Exercise goal
The line containing "if d.length <" marks the end: output every line of the data up to it, and that line too, exactly as written.

------ Data records ------

-- ==== Sys2Proof/Machine/Plan.lean ====
section
/-! DEFINITION. Where registers lie (17.1) and plan records (Table 14-7). -/

namespace Sys2Proof.Machine

/-! ## Registers by offset (R452 to R454) -/

/-- Bytes of a register's slot: 16 for CHAN_STAT (R454), 8 otherwise (R453). -/
def Reg.slotBytes (r : Reg) : Nat := if r = .CHAN_STAT then 16 else 8

/-- The instance and the byte that an offset from a register's base names. -/
def dimIndex (slot : Nat) : List (Nat × Nat) → Nat → Nat → Option (Nat × Nat)
  | [], o, ix => if o < slot then some (ix, o) else none
  | (n, stride) :: t, o, ix => if o / stride < n then dimIndex slot t (o % stride) (ix * n + o / stride) else none

/-- The register at an offset of a view, its instance and the byte of its slot. -/
def regAt (v : View) (o : Nat) : Option (Reg × Nat × Nat) :=
  Reg.all.findSome? fun r =>
    let m := r.info
    if m.view = v ∧ m.base ≤ o then (dimIndex r.slotBytes m.dims (o - m.base) 0).map fun p => (r, p.1, p.2) else none

/-- A register's value: its fields in place, reserved bits zero (R12). -/
def composeReg (m : SMap Nat) (r : Reg) (ix : Nat) : Nat :=
  (r.fields.map fun f => getField m f ix * 2 ^ f.info.lo).foldl (· + ·) 0

/-- A register value with some of its bytes replaced. -/
def overlay (cur off : Nat) (d : List Byte) : Nat := putBits cur (8 * off) (8 * d.length) (leNat d)

/-- A field shares a bit with the bytes written. -/
def touched (f : FInfo) (off n : Nat) : Bool := f.lo < 8 * (off + n) && 8 * off < f.lo + f.len

/-! ## Records (R387) -/

/-- A record: WRITE or FILL of a package address or of a set-local address. -/
structure PlanRec where
  setScope : Bool
  addr : Nat
  data : List Byte
deriving DecidableEq, Repr

/-- The bytes that a FILL writes. -/
def fillBytes (n : Nat) (pat : List Byte) : List Byte := ((List.range (n / 4)).flatMap fun _ => slice pat 0 4).take n

/-- The record at the front of some bytes and the bytes it takes: none when it is malformed; no record is END. -/
def parseOne (d : List Byte) : Option (Option PlanRec × Nat) :=
  let kind := leAt d 0 1
  let scope := leAt d 1 1
  let len := leAt d 4 4
  if d.length < 16 ∨ 1 < scope ∨ leAt d 2 2 ≠ 0 then none
  else if kind = 3 then (if len = 0 then some (none, 16) else none)
  else if (kind ≠ 1 ∧ kind ≠ 2) ∨ len % 4 ≠ 0 ∨ 0x100_0000 < len then none
  else
    let n := if kind = 1 then len else 4
    let pad := (n + 15) / 16 * 16
    let rest := d.drop 16
    if rest.length < pad ∨ !(slice rest n (pad - n)).all (· == 0) then none
    else some (some { setScope := scope = 1, addr := leAt d 8 8, data := if kind = 1 then rest.take len else fillBytes len (rest.take 4) }, 16 + pad)

/-- The records of a list with their numbers from `k` on, up to END; the number of the record at fault when the list is malformed.
-/
def parseNum : Nat → Nat → List Byte → Except Nat (List (Nat × PlanRec))
  | 0, k, _ => .error k
  | f + 1, k, d =>
    match parseOne d with
    | none => .error k
    | some (none, _) => .ok []
    | some (some r, n) => match parseNum f (k + 1) (d.drop n) with
      | .ok l => .ok ((k, r) :: l)
      | .error e => .error e

/-- The records of a list. -/
def parseRecs (f k : Nat) (d : List Byte) : Except Nat (List PlanRec) := (parseNum f k d).map fun l => l.map (·.2)

/-- A record may set the field (R387): "from dance card", rwl or rw. -/
def FInfo.recOk (f : FInfo) : Bool := f.card || f.acc == .rwl || f.acc == .rw

/-- The register slots that a byte range covers: register, instance, first byte in the slot, bytes. -/
def slotPieces (v : View) : Nat → Nat → List Byte → List (Option (Reg × Nat × Nat) × List Byte)
  | 0, _, _ => []
  | f + 1, o, d =>
    if d.isEmpty then []
    else
      let n := min d.length (8 - o % 8)
      (regAt v o, d.take n) :: slotPieces v f (o + n) (d.drop n)

/-- The pieces of a range of any length. -/
def piecesOf (v : View) (o : Nat) (d : List Byte) : List (Option (Reg × Nat × Nat) × List Byte) := slotPieces v (d.length + 1) o d

/-- Write the fields of a register that `ok` admits. -/
def putReg (m : SMap Nat) (ok : FInfo → Bool) (r : Reg) (ix off : Nat) (d : List Byte) : SMap Nat :=
  let v := overlay (composeReg m r ix) off d
  r.fields.foldl (fun m f => if ok f.info && touched f.info off d.length then putField m f ix (bits v f.info.lo f.info.len) else m) m

/-- The record writes only where it may (R387, R452). -/
def recAllowed (r : PlanRec) : Bool :=
  let regs (v : View) (o : Nat) := (piecesOf v o r.data).all fun p => match p.1 with
    | none => false
    | some (g, _, off) => g.fields.all fun f =>
        f.info.recOk || !touched f.info off p.2.length || bits (overlay 0 off p.2) f.info.lo f.info.len == 0
  if r.setScope then
    match spaceOf r.addr with
    | .mmio o => o + r.data.length ≤ 0x1000_0000 && regs .set o
    | .hbm | .none => false
    | _ => populated r.addr r.data.length
  else
    ((0x100_0000 ≤ r.addr && r.addr < 0x104_0000) || (0x10C_0000 ≤ r.addr && r.addr < 0x110_0000)) && regs .pkg r.addr

/-- A slot's start address, which START and refolding restore (R153, R215). -/
def noteStart (s : State) (i : SetId) (g : Reg) (ix : Nat) : State :=
  if g = .CORE_SLOTn_PC then s.onSet i fun t => { t with startPc := SMap.ins ix (getField t.regs .CORE_SLOTn_PC_PC ix) t.startPc } else s

/-- The fields of a register that take values from 1 up to a highest one only, with that one (R209, R210, R224, R303, R443). -/
def rangedFields : Reg → List (Field × Nat)
  | .CIRC_TIMERS => [(.CIRC_TIMERS_WEED_MIN, 1440), (.CIRC_TIMERS_LOAD_S, 600)]
  | .SYNC_LEND => [(.SYNC_LEND_LEND_US, 1000)]
  | .ALM_CFG => [(.ALM_CFG_INTERVAL, 60)]
  | _ => []

/-- The fields of a register after a write by a record: a value outside its field's range is not applied. -/
def keepRanges (g : Reg) (old new : SMap Nat) : SMap Nat :=
  (rangedFields g).foldl (fun m e =>
    if 1 ≤ getField m e.1 0 ∧ getField m e.1 0 ≤ e.2 then m else putField m e.1 0 (getField old e.1 0)) new

/-- Apply a record of set scope. -/
def applyRec (s : State) (i : SetId) (r : PlanRec) : State :=
  match spaceOf r.addr with
  | .mmio o => (piecesOf .set o r.data).foldl (fun s p => match p.1 with
      | some (g, ix, off) => noteStart (s.onSet i fun t => { t with
          regs := keepRanges g t.regs (putReg t.regs FInfo.recOk g ix off p.2) }) i g ix
      | none => s) s
  | _ => store s i r.addr r.data

/-- Apply a record of package scope. -/
def applyPkgRec (s : State) (r : PlanRec) : State :=
  (piecesOf .pkg r.addr r.data).foldl (fun s p => match p.1 with
    | some (g, ix, off) => { s with regs := keepRanges g s.regs (putReg s.regs FInfo.recOk g ix off p.2) }
    | none => s) s

/-- The slots whose PC or CFG a record writes. -/
def recSlots (r : PlanRec) : List Nat :=
  match spaceOf r.addr with
  | .mmio o => (piecesOf .set o r.data).filterMap fun p => match p.1 with
      | some (g, ix, _) => if g = .CORE_SLOTn_PC ∨ g = .CORE_SLOTn_CFG then some ix else none
      | none => none
  | _ => []

/-! ## Pruning lists (R423) -/

/-- A list record may write populated memory other than HBM, and CORE_SLOTn_PC and CORE_SLOTn_CFG (R423). -/
def pruneRecOk (r : PlanRec) : Bool :=
  r.setScope && (match spaceOf r.addr with
    | .mmio o => (piecesOf .set o r.data).all fun p => match p.1 with
        | some (g, _, _) => g == .CORE_SLOTn_PC || g == .CORE_SLOTn_CFG
        | none => false
    | .hbm | .none => false
    | _ => populated r.addr r.data.length)

/-- A slot starts at its start address. -/
def restartSlot (s : State) (i : SetId) (x : Nat) : State :=
  startSlot (dropHold s i (x / 8) (x % 8)) i (x / 8) (x % 8) (SMap.get (s.fld i .CORE_SLOTn_PC_PC x) (s.st i).startPc x)

/-- The list and the tile map of a pruned core's entry are applied at the boundary (Table 15-5). -/
def applyPruning (s : State) (i : SetId) (k : Nat) : State :=
  let e := readMem (s.st i).mem (s.fld i .SET_PRUNE_BASE_BASE + 32 * k) 32
  let len := leAt e 8 4
  let rs := if leAt e 0 8 = 0 then [] else match parseRecs (len / 16 + 1) 0 (peek s i (leAt e 0 8) len) with
    | .ok l => l.filter pruneRecOk
    | .error _ => []
  let s := rs.foldl (fun s r => applyRec s i r) s
  let s := ((rs.flatMap recSlots).eraseDups).foldl (fun s x => if (s.core i (x / 8)).stopped then s else restartSlot s i x) s
  if leAt e 16 8 = 0 then s
  else
    let n := leAt e 24 4
    let d := peek s i (leAt e 16 8) (16 * n)
    s.onSet i fun t => { t with tmapNext := some ((List.range n).map fun j => slice d (16 * j) 16) }

end Sys2Proof.Machine
end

------

Answer to the exercise
-- ==== Sys2Proof/Machine/Plan.lean ====
section
/-! DEFINITION. Where registers lie (17.1) and plan records (Table 14-7). -/

namespace Sys2Proof.Machine

/-! ## Registers by offset (R452 to R454) -/

/-- Bytes of a register's slot: 16 for CHAN_STAT (R454), 8 otherwise (R453). -/
def Reg.slotBytes (r : Reg) : Nat := if r = .CHAN_STAT then 16 else 8

/-- The instance and the byte that an offset from a register's base names. -/
def dimIndex (slot : Nat) : List (Nat × Nat) → Nat → Nat → Option (Nat × Nat)
  | [], o, ix => if o < slot then some (ix, o) else none
  | (n, stride) :: t, o, ix => if o / stride < n then dimIndex slot t (o % stride) (ix * n + o / stride) else none

/-- The register at an offset of a view, its instance and the byte of its slot. -/
def regAt (v : View) (o : Nat) : Option (Reg × Nat × Nat) :=
  Reg.all.findSome? fun r =>
    let m := r.info
    if m.view = v ∧ m.base ≤ o then (dimIndex r.slotBytes m.dims (o - m.base) 0).map fun p => (r, p.1, p.2) else none

/-- A register's value: its fields in place, reserved bits zero (R12). -/
def composeReg (m : SMap Nat) (r : Reg) (ix : Nat) : Nat :=
  (r.fields.map fun f => getField m f ix * 2 ^ f.info.lo).foldl (· + ·) 0

/-- A register value with some of its bytes replaced. -/
def overlay (cur off : Nat) (d : List Byte) : Nat := putBits cur (8 * off) (8 * d.length) (leNat d)

/-- A field shares a bit with the bytes written. -/
def touched (f : FInfo) (off n : Nat) : Bool := f.lo < 8 * (off + n) && 8 * off < f.lo + f.len

/-! ## Records (R387) -/

/-- A record: WRITE or FILL of a package address or of a set-local address. -/
structure PlanRec where
  setScope : Bool
  addr : Nat
  data : List Byte
deriving DecidableEq, Repr

/-- The bytes that a FILL writes. -/
def fillBytes (n : Nat) (pat : List Byte) : List Byte := ((List.range (n / 4)).flatMap fun _ => slice pat 0 4).take n

/-- The record at the front of some bytes and the bytes it takes: none when it is malformed; no record is END. -/
def parseOne (d : List Byte) : Option (Option PlanRec × Nat) :=
  let kind := leAt d 0 1
  let scope := leAt d 1 1
  let len := leAt d 4 4
  if d.length < 16 ∨ 1 < scope ∨ leAt d 2 2 ≠ 0 then none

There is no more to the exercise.